(Saved entries)
○ ○ ○ ○ ○ ○ ○
/-- Whether a queue is served at all (R383, R385, R387). -/
def queueLive (s : State) (q : Nat) : Bool :=
  s.qtbase.getLsbD 0 && q < min 4096 s.qtsize && descEn s q && !descErr s q

/-- Whether a queue has packets to consume. -/
def queueWork (s : State) (q : Nat) : Bool := queueLive s q && descField s q 16 8 != descField s q 24 8

/-- Whether a descriptor breaks R384. -/
def descBad (s : State) (q : Nat) : Bool :=
  descField s q 0 8 % 128 != 0 || descField s q 8 4 / 2 ^ 20 != 0 || descField s q 12 1 < 4 || 16 < descField s q 12 1
    || 3 < descField s q 13 1 || 3 < descField s q 14 1 || 16 < descFunc s q
    || (List.range 28).any fun i => descField s q (36 + i) 1 != 0

/-- The chassis in whose partition a queue's packets are translated: the lowest of its function's, or d0 where that has none. -/
def queueDie (s : State) (q : Nat) : Nat := (partitionOf s (descFunc s q)).headD 0

/-- Write bytes of a queue descriptor. -/
def putDesc (s : State) (q off n x : Nat) : State := storePa s 0 (descAddr s q + off) n x plainAttr

/-- Whether the host maps the queues of a function's partition (R389, R440). -/
def hostMapped (s : State) (f : Nat) : Bool :=
  match partitionOf s f with
  | d :: _ => (chassisOf s d).duty.getLsbD 1
  | [] => false

/-! ## Doorbells and slots (R385, R389, R390) -/

/-- The slots of the firmware core. -/
def fwLanes : List Nat := List.range 32

/-- Whether a queue is mapped in some slot. -/
def isMapped (s : State) (q : Nat) : Bool := fwLanes.any fun n => (fwSlotOf s n).valid && (fwSlotOf s n).queue == q

/-- A doorbell (R385, R389): the queue joins the waiting list, unless it is mapped, waits, or is the host's to map. -/
def ringDoorbell (s : State) (org : Origin) (q : Nat) : State :=
  let mine := match org with
    | .host 0 => true
    | .host n => descFunc s q == n
    | .carriage => true
  if s.stage < 2 || !mine || !queueLive s q || isMapped s q || s.fwWaiting.contains q || hostMapped s (descFunc s q) then s
  else { s with fwWaiting := s.fwWaiting ++ [q] }

/-- FW_DOORBELL_WRITE (R385, R389, R433). -/
def execFwDoorbellWrite (org : Origin) (q : Nat) (s : State) : Host.Outcome State Fault Refusal := .next (ringDoorbell s org (q % 4096))

def State.setSlot (s : State) (n : Nat) (f : FwSlot) : State := { s with fwSlots := mset s.fwSlots n f }

/-- A write of fw.slot n (R390): it takes effect at the end of the round. -/
def writeSlot (s : State) (n q : Nat) (valid own : Bool) : State :=
  if 32 ≤ n then s else let f := fwSlotOf s n; s.setSlot n { f with pending := f.pending ++ [(q % 4096, valid, own)] }

/-- The value that a slot's register will have at the end of the round. -/
def slotNext (f : FwSlot) : Nat × Bool × Bool := f.pending.getLastD (f.queue, f.valid, f.hostown)

/-- FW_SLOT_MAP (R390). -/
def execFwSlotMap (n q : Nat) (s : State) : Host.Outcome State Fault Refusal :=
  .next (writeSlot s n q true (slotNext (fwSlotOf s n)).2.2)

/-- FW_SLOT_UNMAP (R390). -/
def execFwSlotUnmap (n : Nat) (s : State) : Host.Outcome State Fault Refusal :=
  let x := slotNext (fwSlotOf s n)
  .next (writeSlot s n x.1 false x.2.2)

/-- FW_SLOT_HOSTOWN (R390). -/
def execFwSlotHostown (n : Nat) (own : Bool) (s : State) : Host.Outcome State Fault Refusal :=
  let x := slotNext (fwSlotOf s n)
  .next (writeSlot s n x.1 x.2.1 own)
○ ○ ○ ○ ○ ○ ○
- REQUIREMENT: Begin with the line that contains "def fwLanes : List Nat := List.range 32" and end with the last line of the records; set down every line in that span exactly, and nothing else.

- SOLUTION FOR THIS EXERCISE:
def fwLanes : List Nat := List.range 32

/-- Whether a queue is mapped in some slot. -/
def isMapped (s : State) (q : Nat) : Bool := fwLanes.any fun n => (fwSlotOf s n).valid && (fwSlotOf s n).queue == q

/-- A doorbell (R385, R389): the queue joins the waiting list, unless it is mapped, waits, or is the host's to map. -/
def ringDoorbell (s : State) (org : Origin) (q : Nat) : State :=
  let mine := match org with
    | .host 0 => true
    | .host n => descFunc s q == n
    | .carriage => true
  if s.stage < 2 || !mine || !queueLive s q || isMapped s q || s.fwWaiting.contains q || hostMapped s (descFunc s q) then s
  else { s with fwWaiting := s.fwWaiting ++ [q] }

/-- FW_DOORBELL_WRITE (R385, R389, R433). -/
def execFwDoorbellWrite (org : Origin) (q : Nat) (s : State) : Host.Outcome State Fault Refusal := .next (ringDoorbell s org (q % 4096))

def State.setSlot (s : State) (n : Nat) (f : FwSlot) : State := { s with fwSlots := mset s.fwSlots n f }

/-- A write of fw.slot n (R390): it takes effect at the end of the round. -/
def writeSlot (s : State) (n q : Nat) (valid own : Bool) : State :=
  if 32 ≤ n then s else let f := fwSlotOf s n; s.setSlot n { f with pending := f.pending ++ [(q % 4096, valid, own)] }

/-- The value that a slot's register will have at the end of the round. -/
def slotNext (f : FwSlot) : Nat × Bool × Bool := f.pending.getLastD (f.queue, f.valid, f.hostown)

/-- FW_SLOT_MAP (R390). -/
def execFwSlotMap (n q : Nat) (s : State) : Host.Outcome State Fault Refusal :=
  .next (writeSlot s n q true (slotNext (fwSlotOf s n)).2.2)

/-- FW_SLOT_UNMAP (R390). -/
def execFwSlotUnmap (n : Nat) (s : State) : Host.Outcome State Fault Refusal :=
  let x := slotNext (fwSlotOf s n)
  .next (writeSlot s n x.1 false x.2.2)

/-- FW_SLOT_HOSTOWN (R390). -/
def execFwSlotHostown (n : Nat) (own : Bool) (s : State) : Host.Outcome State Fault Refusal :=
  let x := slotNext (fwSlotOf s n)
  .next (writeSlot s n x.1 x.2.1 own)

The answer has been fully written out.